→ **What is expected**: Please transcribe exactly, and only, the lines of the data below between the line holding "def DownRun.lost (now" and the line holding "if s.conditionerRunning then x.msTick", inclusive.

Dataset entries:
/-- A completion goes on with the run, or is EXIT's and ends it. -/
theorem Completed.goes_on_or_exits (h : Completed s i t) :
    (t.running = s.running ∧ t.phase = s.phase ∧ t.fault = s.fault) ∨
    ((∃ o, i = .exit o) ∧ t.running = false ∧ t.phase = .halted ∧ t.fault = s.fault) := by
  by_cases hi : ∃ o, i = .exit o
  · obtain ⟨o, rfl⟩ := hi
    cases h
    exact .inr ⟨⟨o, rfl⟩, rfl, rfl, rfl⟩
  · exact .inl (h.control_eq fun o ho => hi ⟨o, ho⟩)

/-- EXIT always ends the run, and never by a fault (45_control.md R152). -/
theorem exec_exit_control {o : Option (BitVec 16)} (h : exec (.exit o) s = .next t) :
    t.running = false ∧ t.phase = .halted ∧ t.fault = s.fault := by
  cases (execExit_eq s).symm.trans h
  exact ⟨rfl, rfl, rfl⟩

/-! ## The obligations on frames -/

/-- A read looks at SEGCOUNT and at memory only. -/
theorem memRead_congr (a : Address) (hseg : t.segCount = s.segCount) (hmem : t.mem = s.mem) :
    memRead a t = memRead a s := by
  rw [memRead, memRead, hseg, hmem]

end

/-- Settles O27: a fault and a completion outside STORE leave memory as it is; a STORE's write leaves every other
cell. -/
theorem onlyStoreWritesMemory : Obligations.OnlyStoreWritesMemory := by
  unfold Obligations.OnlyStoreWritesMemory
  intro i s t h a ha
  rcases exec_next_cases h with ⟨k, rfl⟩ | hc
  case inl => rfl
  case inr =>
    by_cases hi : ∃ u, i = .store (some u)
    · obtain ⟨u, rfl⟩ := hi
      cases hc with
      | store u v rest hd hv =>
        have hw := memWrite_ok (w := v) hv
        exact (memRead_congr (s := setMem (s.mem.write (toFlat (opaddr u)) v) s) a rfl rfl).trans
          (memRead_memWrite_ne hw (ha u rfl))
    · exact memRead_congr a hc.parameters.1 (hc.mem_eq fun u hu => hi ⟨u, hu⟩)

/-- Settles O28: fault entry changes the record, RUNNING and PHASE only, and a completion leaves each part of the state
to the instructions named. -/
theorem otherStateIsLeftAlone : Obligations.OtherStateIsLeftAlone := by
  unfold Obligations.OtherStateIsLeftAlone
  intro i s t h
  have hexit : (∃ o, i = .exit o) → t.running = false ∧ t.phase = .halted ∧ t.fault = s.fault := by
    rintro ⟨o, rfl⟩
    exact exec_exit_control h
  rcases exec_next_cases h with ⟨k, rfl⟩ | hc
  case inl =>
    refine ⟨rfl, rfl, rfl, rfl, fun _ => rfl, .inl rfl, fun _ => rfl, fun _ => ⟨rfl, rfl⟩, fun _ => rfl,
      fun _ => .inr ⟨k, rfl⟩, hexit⟩
  case inr =>
    obtain ⟨hseg, hds, hrs, hfill⟩ := hc.parameters
    refine ⟨hseg, hds, hrs, hfill, hc.rs_eq, hc.out_grows, hc.out_eq, hc.input_eq, hc.ds_eq,
      fun hi => .inl (hc.control_eq hi), hexit⟩

/-- Settles O29: a fault records itself and leaves the cursor; the completions move it as their instruction says. -/
theorem cursorMoves : Obligations.CursorMoves := by
  unfold Obligations.CursorMoves
  intro i s t hf h
  rcases exec_next_cases h with ⟨k, rfl⟩ | hc
  case inl => exact ⟨fun _ => rfl, fun hn => nomatch hn⟩
  case inr =>
    have hnone : t.fault = none := by
      rcases hc.goes_on_or_exits with ⟨-, -, ht⟩ | ⟨-, -, -, ht⟩ <;> rw [ht, hf]
    refine ⟨fun hn => absurd hnone hn, fun _ => ⟨?call, ?branch, ?lit, ?hold, ?next⟩⟩
    case call =>
      rintro u rfl
      cases hc
      rfl
    case branch =>
      rintro u v rest rfl hd
      cases hc with
      | branchTaken _ w _ hd' ht _ =>
        cases hd.symm.trans hd'
        rw [if_pos ht]
      | branchPassed _ w _ hd' ht =>
        cases hd.symm.trans hd'
        rw [if_neg (by simp [ht])]
    case lit =>
      rintro o rfl
      cases hc
      rfl
    case hold =>
      rintro o rfl hi
      cases hc with
      | cinHolds _ _ _ => rfl
      | cinReads _ _ _ hi' _ => cases hi.symm.trans hi'
    case next =>
      intro hi hcin
      cases hc with
      | call u _ => exact absurd rfl (hi (some u)).1
      | branchTaken u _ _ _ _ _ => exact absurd rfl (hi (some u)).2.1
      | lit o _ _ => exact absurd rfl (hi o).2.2
      | cinHolds o hin _ => exact absurd hin (hcin o rfl)
      | _ => rfl

/-! ## Ends of a run -/

/-- Settles O34: a step that ends Faulted entered a fault, since a completion of a running engine goes on or halts. -/
theorem faultingStepCommitsNothing : Obligations.FaultingStepCommitsNothing := by
  unfold Obligations.FaultingStepCommitsNothing
  intro s t hl hr h hp
  have hrun : s.phase = .running := hl.runningPhase.mp hr
  rcases step_next_cases h with ⟨hstop, -⟩ | ⟨-, -, ⟨e, -, rfl⟩ | ⟨i, hd, ⟨k, rfl⟩ | hc⟩⟩
  · rw [hr] at hstop
    cases hstop
  · exact ⟨_, rfl⟩
  · exact ⟨k, by rw [decodeOpcode_of_decode hd]; rfl⟩
  · rcases hc.goes_on_or_exits with ⟨-, ht, -⟩ | ⟨-, -, ht, -⟩ <;> simp [ht, hrun] at hp

/-- Settles O35: the step of a running engine enters a fault, goes on, or is EXIT's. -/
theorem runEndsOnlyByExitOrFault : Obligations.RunEndsOnlyByExitOrFault := by
  unfold Obligations.RunEndsOnlyByExitOrFault
  intro s t hr h hend
  rcases step_next_cases h with ⟨hstop, -⟩ | ⟨-, -, ⟨e, -, rfl⟩ | ⟨i, hd, ⟨k, rfl⟩ | hc⟩⟩
  · rw [hr] at hstop
    cases hstop
  · exact .inr ⟨rfl, _, rfl, rfl⟩
  · exact .inr ⟨rfl, _, rfl, rfl⟩
  · rcases hc.goes_on_or_exits with ⟨ht, -, -⟩ | ⟨⟨o, rfl⟩, -, hp, -⟩
    · rw [hend, hr] at ht
      cases ht
    · exact .inl ⟨⟨o, hd⟩, hp⟩

end Sys2Proof.Machine
end

section
/-! PROOFS. The host calls of 60_exceptions.md R180: when each answers, and with which state. -/

namespace Sys2Proof.Machine

/-- The state after `fill_next` (20_memory.md R59). -/
def filled (w : Word) (s : State) : State :=
  { s with mem := s.mem.write (toFlat s.pc) w, pc := nextCell s, fillCnt := s.fillCnt + 1 }

theorem construct_of_mem {n : BitVec 8} (d r : Capacity) (h : 1 ≤ n.toNat ∧ n.toNat ≤ Config.maxSegments) :
    construct n d r = .ok (State.constructed n.toNat d r) := if_pos h

theorem construct_of_not_mem {n : BitVec 8} (d r : Capacity) (h : ¬ (1 ≤ n.toNat ∧ n.toNat ≤ Config.maxSegments)) :
    construct n d r = .error .tooMuchMemoryRequested := if_neg h

theorem construct_eq_ok_iff {n : BitVec 8} {d r : Capacity} {s : State} :
    construct n d r = .ok s ↔
      (1 ≤ n.toNat ∧ n.toNat ≤ Config.maxSegments) ∧ s = State.constructed n.toNat d r := by
  by_cases h : 1 ≤ n.toNat ∧ n.toNat ≤ Config.maxSegments
  · rw [construct_of_mem d r h, Except.ok.injEq, and_iff_right h, eq_comm]
  · simp [construct_of_not_mem d r h, h]

theorem fillNext_not_loading (w : Word) {s : State} (h : s.phase ≠ .loading) : fillNext w s = .error .notLoading :=
  if_pos h

theorem fillNext_full (w : Word) {s : State} (h : s.phase = .loading) (hc : s.fillCnt = capacity s.segCount) :
    fillNext w s = .error .outOfBounds := by
  rw [fillNext, if_neg (not_not.mpr h), if_pos hc]

theorem fillNext_ok (w : Word) {s : State} (h : s.phase = .loading) (hc : s.fillCnt ≠ capacity s.segCount) :
    fillNext w s = .ok (filled w s) := by
  rw [fillNext, if_neg (not_not.mpr h), if_neg hc]
  rfl

theorem fillNext_eq_ok_iff {w : Word} {s t : State} :
    fillNext w s = .ok t ↔ s.phase = .loading ∧ s.fillCnt ≠ capacity s.segCount ∧ t = filled w s := by
  by_cases hp : s.phase = .loading
  · by_cases hc : s.fillCnt = capacity s.segCount
    · simp [fillNext_full w hp hc, hc]
    · rw [fillNext_ok w hp hc, Except.ok.injEq, and_iff_right hp, and_iff_right hc, eq_comm]
  · simp [fillNext_not_loading w hp, hp]

theorem runEntry_busy {s : State} (h : s.phase = .running) : runEntry s = .error .busy := if_pos h

theorem runEntry_ok {s : State} (h : s.phase ≠ .running) : runEntry s = .ok (startRunning (setPc Address.origin s)) :=
  if_neg h

theorem runEntry_eq_ok_iff {s t : State} :
    runEntry s = .ok t ↔ s.phase ≠ .running ∧ t = startRunning (setPc Address.origin s) := by
  by_cases hp : s.phase = .running
  · simp [runEntry_busy hp, hp]
  · rw [runEntry_ok hp, Except.ok.injEq, and_iff_right hp, eq_comm]

/-- A supplied string changes IN at most. -/
theorem supplyToken_of_isToken {token : Str} (s : State) (h : isToken token = true) :
    supplyToken token s = setInput (s.input ++ [token]) s := if_pos h

theorem supplyToken_of_not_isToken {token : Str} (s : State) (h : ¬ isToken token = true) :
    supplyToken token s = s := if_neg h

/-- Settles O55: the range check is that of the rule, and the state it lets through is the constructed one, whose memory
is blank. -/
theorem constructionGivesTheResetState : Obligations.ConstructionGivesTheResetState := by
  unfold Obligations.ConstructionGivesTheResetState
  refine fun n d r => ⟨fun h => construct_of_not_mem d r (by unfold Config.maxSegments; omega), fun h1 h16 =>
    ⟨_, construct_of_mem d r ⟨h1, h16⟩, rfl, rfl, rfl, fun a hv => ?blank, rfl, rfl, rfl, rfl, rfl, rfl, rfl, rfl, rfl,
      rfl⟩⟩
  case blank =>
    rw [memRead_ok hv, constructed_mem_read]
    rfl

/-- Settles O56: the three outcomes of `fill_next`, and `inspect` in phase Running. -/
theorem fillNextLoadsAtTheCursor : Obligations.FillNextLoadsAtTheCursor := by
  unfold Obligations.FillNextLoadsAtTheCursor
  exact fun s w => ⟨fillNext_not_loading w, fillNext_full w, fillNext_ok w, fun h => if_pos h⟩

/-- Settles O58: the two outcomes of `run()` entry. -/
theorem runEntryResetsTheCursor : Obligations.RunEntryResetsTheCursor := by
  unfold Obligations.RunEntryResetsTheCursor
  exact fun s => ⟨runEntry_busy, runEntry_ok⟩

/-- Settles O36: a step that changes PHASE enters a fault or is EXIT's, of a running engine; a host call that changes it
is `run()`. -/
theorem phaseTransitions : Obligations.PhaseTransitions := by
  unfold Obligations.PhaseTransitions
  refine fun s hl => ⟨fun t h => ?step, fun c t h => ?call⟩
  case step =>
    rcases step_next_cases h with ⟨-, rfl⟩ | ⟨hr, -, hc⟩
    · exact .inl rfl
    · have hrun : s.phase = .running := hl.runningPhase.mp hr
      rcases hc with ⟨e, -, rfl⟩ | ⟨i, -, ⟨k, rfl⟩ | hc⟩
      · exact .inr ⟨hrun, .inr rfl⟩
      · exact .inr ⟨hrun, .inr rfl⟩
      · rcases hc.goes_on_or_exits with ⟨-, hp, -⟩ | ⟨-, -, hp, -⟩
        · exact .inl hp
        · exact .inr ⟨hrun, .inl hp⟩
  case call =>
    cases c with
    | fill w =>
      obtain ⟨-, -, rfl⟩ := fillNext_eq_ok_iff.mp h
      exact .inl rfl
    | run =>
      obtain ⟨hp, rfl⟩ := runEntry_eq_ok_iff.mp h
      exact .inr ⟨rfl, hp, rfl⟩
    | token token =>
      cases h
      by_cases ht : isToken token = true
      · rw [supplyToken_of_isToken s ht]; exact .inl rfl
      · rw [supplyToken_of_not_isToken s ht]; exact .inl rfl

end Sys2Proof.Machine
end

section
/-! PROOFS. The legal-state invariant: construction establishes it, every step and every host call keeps it. -/

namespace Sys2Proof.Machine
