/-- The idle characters that end a run on UP (R134, R138). A dropped run has no frame end here. A start byte alone has no route: it is
forwarded nowhere and ends bad (log entry 42). -/
def State.endUp (s : State) (p : Pass) (idles : Nat) : State :=
  if p.dropped then { s with link := { s.link with upRun := none } }
  else if p.received.length = 1 then { s with link := { s.link with upRun := none } }.badEnd
  else
    let l := (s.link.send p.toUp p.heldBack).setPort p.toUp (portAfter s.now idles)
    let t := { s with link := { l with upRun := none } }
    if p.good then t.goodEnd p.position p.accepted else t.badEnd

/-- Idle characters on UP: they end a run, and free a port that was sending the end of one. -/
def State.idleUp (s : State) (idles : Nat) : State :=
  if idles = 0 then s
  else
    match s.link.upRun with
    | none => s
    | some p => s.endUp p idles

/-- A run part of which arrived while the ports were silent: what follows of it is lost too (R142, log entry 26). -/
def Pass.lost (now : Nat) : Pass := Pass.opened false true false now 0

/-- Characters that arrive on UP while the ports are silent are lost (R142); an idle character ends the run they belong to. -/
def State.missUp (s : State) (bytes : List Byte) (idles : Nat) : State :=
  if 0 < idles then { s with link := { s.link with upRun := none } }
  else if bytes = [] then s
  else { s with link := { s.link with upRun := some (Pass.lost s.now) } }

/-- Characters arriving on UP. -/
def State.receiveUp (s : State) (bytes : List Byte) (idles : Nat) : State :=
  if s.forwarding then (bytes.foldl State.byteUp s).idleUp idles else s.missUp bytes idles

/-! ## The run arriving on DOWN (R133) -/

/-- A character on DOWN makes it LIVE, once the hub forwards (R133, R142). -/
def State.downCharacter (s : State) : State :=
  if s.forwarding then { s with link := { s.link with downLive := true, downSilence := 0 } } else s

/-- The UP port is held by a run from UP whose start byte came at this very tick (R133): a RETURN frame from DOWN is then kept. -/
def State.upPortYields (s : State) : Bool := decide (s.link.upPort = .sending true s.now)

/-- The run from UP dropped in favour of a RETURN frame from DOWN that takes its port (R133); nothing of it stays staged. -/
def Link.yieldUp (l : Link) : Link :=
  { l with upRun := l.upRun.map fun p => { p with dropped := true }, staging := Bank.all 4 none }

/-- The start byte of a run on DOWN: whether the UP port is busy for it. -/
def State.startDown (s : State) (b : Byte) : State :=
  let run : DownRun :=
    { received := [b]
      dropped := decide (b ≠ 0xD5)
      started := s.now
      blocked := portBusy s.link.upPort s.now && !s.upPortYields }
  { s with link := { s.link with downRun := some run } }

/-- The direction byte of a run on DOWN (R133): RETURN takes the UP port from its start byte on, unless that was busy; any other code
is dropped. -/
def State.routeDown (s : State) (r : DownRun) (b : Byte) : State :=
  let q := { r with received := r.received ++ [b] }
  if b ≠ 1 ∨ r.blocked ∨ s.link.upPort.takenBefore false r.started then
    { s with link := { s.link with downRun := some { q with dropped := true } } }
  else
    let l := match s.link.upPort with
      | .sending true _ => s.link.yieldUp
      | .sending false _ => s.link
      | .free => s.link
      | .draining _ => s.link
    { s with link := { l with downRun := some q, upPort := .sending false r.started, upSent := q.received } }

/-- One byte of a run on DOWN after its start byte: RETURN traffic goes up unchanged. -/
def State.nextDown (s : State) (r : DownRun) (b : Byte) : State :=
  let q := { r with received := r.received ++ [b] }
  if r.dropped then { s with link := { s.link with downRun := some q } }
  else if r.received.length = 1 then s.routeDown r b
  else { s with link := { s.link with downRun := some q, upSent := s.link.upSent ++ [b] } }

/-- One byte arriving on DOWN. -/
def State.byteDown (s : State) (b : Byte) : State :=
  match s.link.downRun with
  | none => s.downCharacter.startDown b
  | some r => s.downCharacter.nextDown r b

/-- The run on DOWN ends, leaving the UP port as `port` if it was sent there. A start byte alone has no route and is forwarded
nowhere (log entry 42). -/
def Link.endDown (l : Link) (port : PortState) : Link :=
  match l.downRun with
  | none => l
  | some r => { l with downRun := none, upPort := if r.dropped ∨ r.received.length = 1 then l.upPort else port }

/-- The idle characters that end a run on DOWN. -/
def State.idleDown (s : State) (idles : Nat) : State :=
  if idles = 0 then s
  else
    let t := s.downCharacter
    { t with link := t.link.endDown (portAfter t.now idles) }

/-- A run on DOWN part of which arrived while the ports were silent (R142, log entry 26). -/
def DownRun.lost (now : Nat) : DownRun := { received := [0], dropped := true, started := now, blocked := false }

/-- Characters that arrive on DOWN while the ports are silent are lost, with the rest of their run (R142). -/
def State.missDown (s : State) (bytes : List Byte) (idles : Nat) : State :=
  if 0 < idles then { s with link := { s.link with downRun := none } }
  else if bytes = [] then s
  else { s with link := { s.link with downRun := some (DownRun.lost s.now) } }

/-- Characters arriving on DOWN. -/
def State.receiveDown (s : State) (bytes : List Byte) (idles : Nat) : State :=
  if s.forwarding then (bytes.foldl State.byteDown s).idleDown idles else s.missDown bytes idles

end Sys2Proof.Machine
end

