-- ==== Sys2Proof/Machine/TickCommands.lean ====
section
/-! DEFINITION. The millisecond tick (R5) and what the blocks let fall due at it: reversal pause, brake, stall, link timer. -/

namespace Sys2Proof.Machine

/-! ## The tick -/

/-- The contacts sample their pins (R90); the flags tell whose filtered level is to change. -/
def State.sampleContacts (s : State) : Bank (Contact × Bool) 8 :=
  s.contacts.mapIdx fun c x =>
    if s.conditionerRunning then x.sample (s.pins.contactLevel c) (contactDebounce (s.tables.contactRow c)) else (x, false)

/-- The rotation inputs age and their stall timers count (R98, R99); the flags tell whose timer comes to its window. -/
def State.tickRotations (s : State) : Bank (Rotation × Bool) 3 :=
  s.rotation.mapIdx fun r x =>
    if s.conditionerRunning then x.msTick (rotationStallWindow (s.tables.rotationRow r)) else (x, false)

/-- A unit at the tick: its zero-demand count and its brake count (R26, R30, R31), with what falls due. -/
def PulseUnit.msTick (u : PulseUnit) (row : Row) : PulseUnit × Bool × Bool × Bool :=
  ((u.zeroTick row).1.brakeTick.1, (u.zeroTick row).2, (u.zeroTick row).1.brakeTick.2)

/-- The units at the tick. -/
def State.tickUnits (s : State) : Bank (PulseUnit × Bool × Bool × Bool) 4 :=
  s.units.mapIdx fun u x => x.msTick (s.tables.unitRow u)

/-- The link timer counts (R141); the flag tells that it reaches the timeout. DESIGN CHOICE, unsafe: with a timeout of 1 it does so
also after a good frame end taken first at this core tick (log entry 55). -/
def LinkTimer.msTick (t : LinkTimer) (timeout : Nat) : LinkTimer × Bool :=
  match t with
  | .stopped => (.stopped, false)
  | .expired => (.expired, false)
  | .running c => (.running (min (c + 1) 255), decide (0 < timeout) && decide (timeout ≤ c + 1))

/-- What falls due at the tick, in the order in which the blocks are told of it (log entry 5). -/
def State.tickDue (s : State) : List DueEvent :=
  ((List.finRange 8).filter fun c => (s.sampleContacts.get c).2).map DueEvent.filtered ++
  ((List.finRange 4).filter fun u => (s.tickUnits.get u).2.1).map DueEvent.pauseEnd ++
  ((List.finRange 4).filter fun u => (s.tickUnits.get u).2.2.1).map DueEvent.brakeStart ++
  ((List.finRange 4).filter fun u => (s.tickUnits.get u).2.2.2).map DueEvent.brakeEnd ++
  ((List.finRange 3).filter fun r => (s.tickRotations.get r).2).map DueEvent.stall ++
  (if (s.link.timer.msTick (safeLinkTimeout s.tables.safeRow)).2 then [DueEvent.linkExpiry] else []) ++
  s.profile.msTick.2

/-- The counts of every block after the tick. -/
def State.tickCounts (s : State) : State :=
  { s with
    contacts := s.sampleContacts.map fun x => x.1
    units := s.tickUnits.map fun x => x.1
    rotation := s.tickRotations.map fun x => x.1
    link := { s.link with timer := (s.link.timer.msTick (safeLinkTimeout s.tables.safeRow)).1 }
    profile := s.profile.msTick.1 }

/-- The divider wraps, and the contact pins stand at the levels sampled (R5, R90). A filtered change left over from an earlier
tick is overtaken by the sample. -/
def State.wrapDivider (s : State) (contacts : Byte) : State :=
  { s with
    beat := { s.beat with divider := 0 }
    pins := { s.pins with contacts := contacts }
    due := (s.due.erase .msTick).filter fun e => !e.isFiltered }

/-- The millisecond tick (R5): every block counts, and what reaches its end there falls due, before anything else of this core tick:
a tick taken before an edge has its stall before it too (R100). -/
def State.msTick (s : State) (contacts : Byte) : State :=
  let t := s.wrapDivider contacts
  t.tickCounts.markFirst t.tickDue

/-- MILLISECOND_TICK (R5). -/
def execMillisecondTick (contacts : Byte) (s : State) : Host.Outcome State Fault Refusal := .next (s.msTick contacts)

/-! ## What falls due at it -/

/-- A unit changed between boundaries, and the course this runs (R99, R109, R123). -/
def State.changeUnit (s : State) (u : Fin 4) (x : PulseUnit) : State := (s.setUnit u x).settle s.sources

/-- REVERSAL_PAUSE_END (R26). -/
def execReversalPauseEnd (pu : Fin 4) (s : State) : Host.Outcome State Fault Refusal :=
  let t := s.clearDue (.pauseEnd pu)
  .next (t.setUnit pu ((t.units.get pu).endPause (t.tables.unitRow pu)))

/-- BRAKE_ONE_SHOT_START (R30). -/
def execBrakeOneShotStart (pu : Fin 4) (s : State) : Host.Outcome State Fault Refusal :=
  let t := s.clearDue (.brakeStart pu)
  .next (t.setUnit pu (t.units.get pu).startBrake)

/-- BRAKE_END (R31). -/
def execBrakeEnd (pu : Fin 4) (s : State) : Host.Outcome State Fault Refusal :=
  let t := s.clearDue (.brakeEnd pu)
  .next (t.changeUnit pu ((t.units.get pu).endBrake (t.tables.unitRow pu)))

/-- The link timer expires (R141): its count has reached a timeout that is not 0; LINK_LOST and the safe cause LINK. -/
def State.expireLink (s : State) : State :=
  match s.link.timer with
  | .running c =>
    if 0 < safeLinkTimeout s.tables.safeRow ∧ safeLinkTimeout s.tables.safeRow ≤ c then
      (({ s with link := { s.link with timer := .expired } }.latch .linkLost).setCause .link).settle s.sources
    else s
  | .stopped => s
  | .expired => s

/-- LINK_TIMER_EXPIRY (R141). -/
def execLinkTimerExpiry (s : State) : Host.Outcome State Fault Refusal := .next (s.clearDue .linkExpiry).expireLink

end Sys2Proof.Machine
end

→ **Expected answer**:
def DownRun.lost (now : Nat) : DownRun := { received := [0], dropped := true, started := now, blocked := false }

/-- Characters that arrive on DOWN while the ports are silent are lost, with the rest of their run (R142). -/
def State.missDown (s : State) (bytes : List Byte) (idles : Nat) : State :=
  if 0 < idles then { s with link := { s.link with downRun := none } }
  else if bytes = [] then s
  else { s with link := { s.link with downRun := some (DownRun.lost s.now) } }

/-- Characters arriving on DOWN. -/
def State.receiveDown (s : State) (bytes : List Byte) (idles : Nat) : State :=
  if s.forwarding then (bytes.foldl State.byteDown s).idleDown idles else s.missDown bytes idles

end Sys2Proof.Machine
end

-- ==== Sys2Proof/Machine/TickCommands.lean ====
section
/-! DEFINITION. The millisecond tick (R5) and what the blocks let fall due at it: reversal pause, brake, stall, link timer. -/

namespace Sys2Proof.Machine

/-! ## The tick -/

/-- The contacts sample their pins (R90); the flags tell whose filtered level is to change. -/
def State.sampleContacts (s : State) : Bank (Contact × Bool) 8 :=
  s.contacts.mapIdx fun c x =>
    if s.conditionerRunning then x.sample (s.pins.contactLevel c) (contactDebounce (s.tables.contactRow c)) else (x, false)

/-- The rotation inputs age and their stall timers count (R98, R99); the flags tell whose timer comes to its window. -/
def State.tickRotations (s : State) : Bank (Rotation × Bool) 3 :=
  s.rotation.mapIdx fun r x =>
    if s.conditionerRunning then x.msTick (rotationStallWindow (s.tables.rotationRow r)) else (x, false)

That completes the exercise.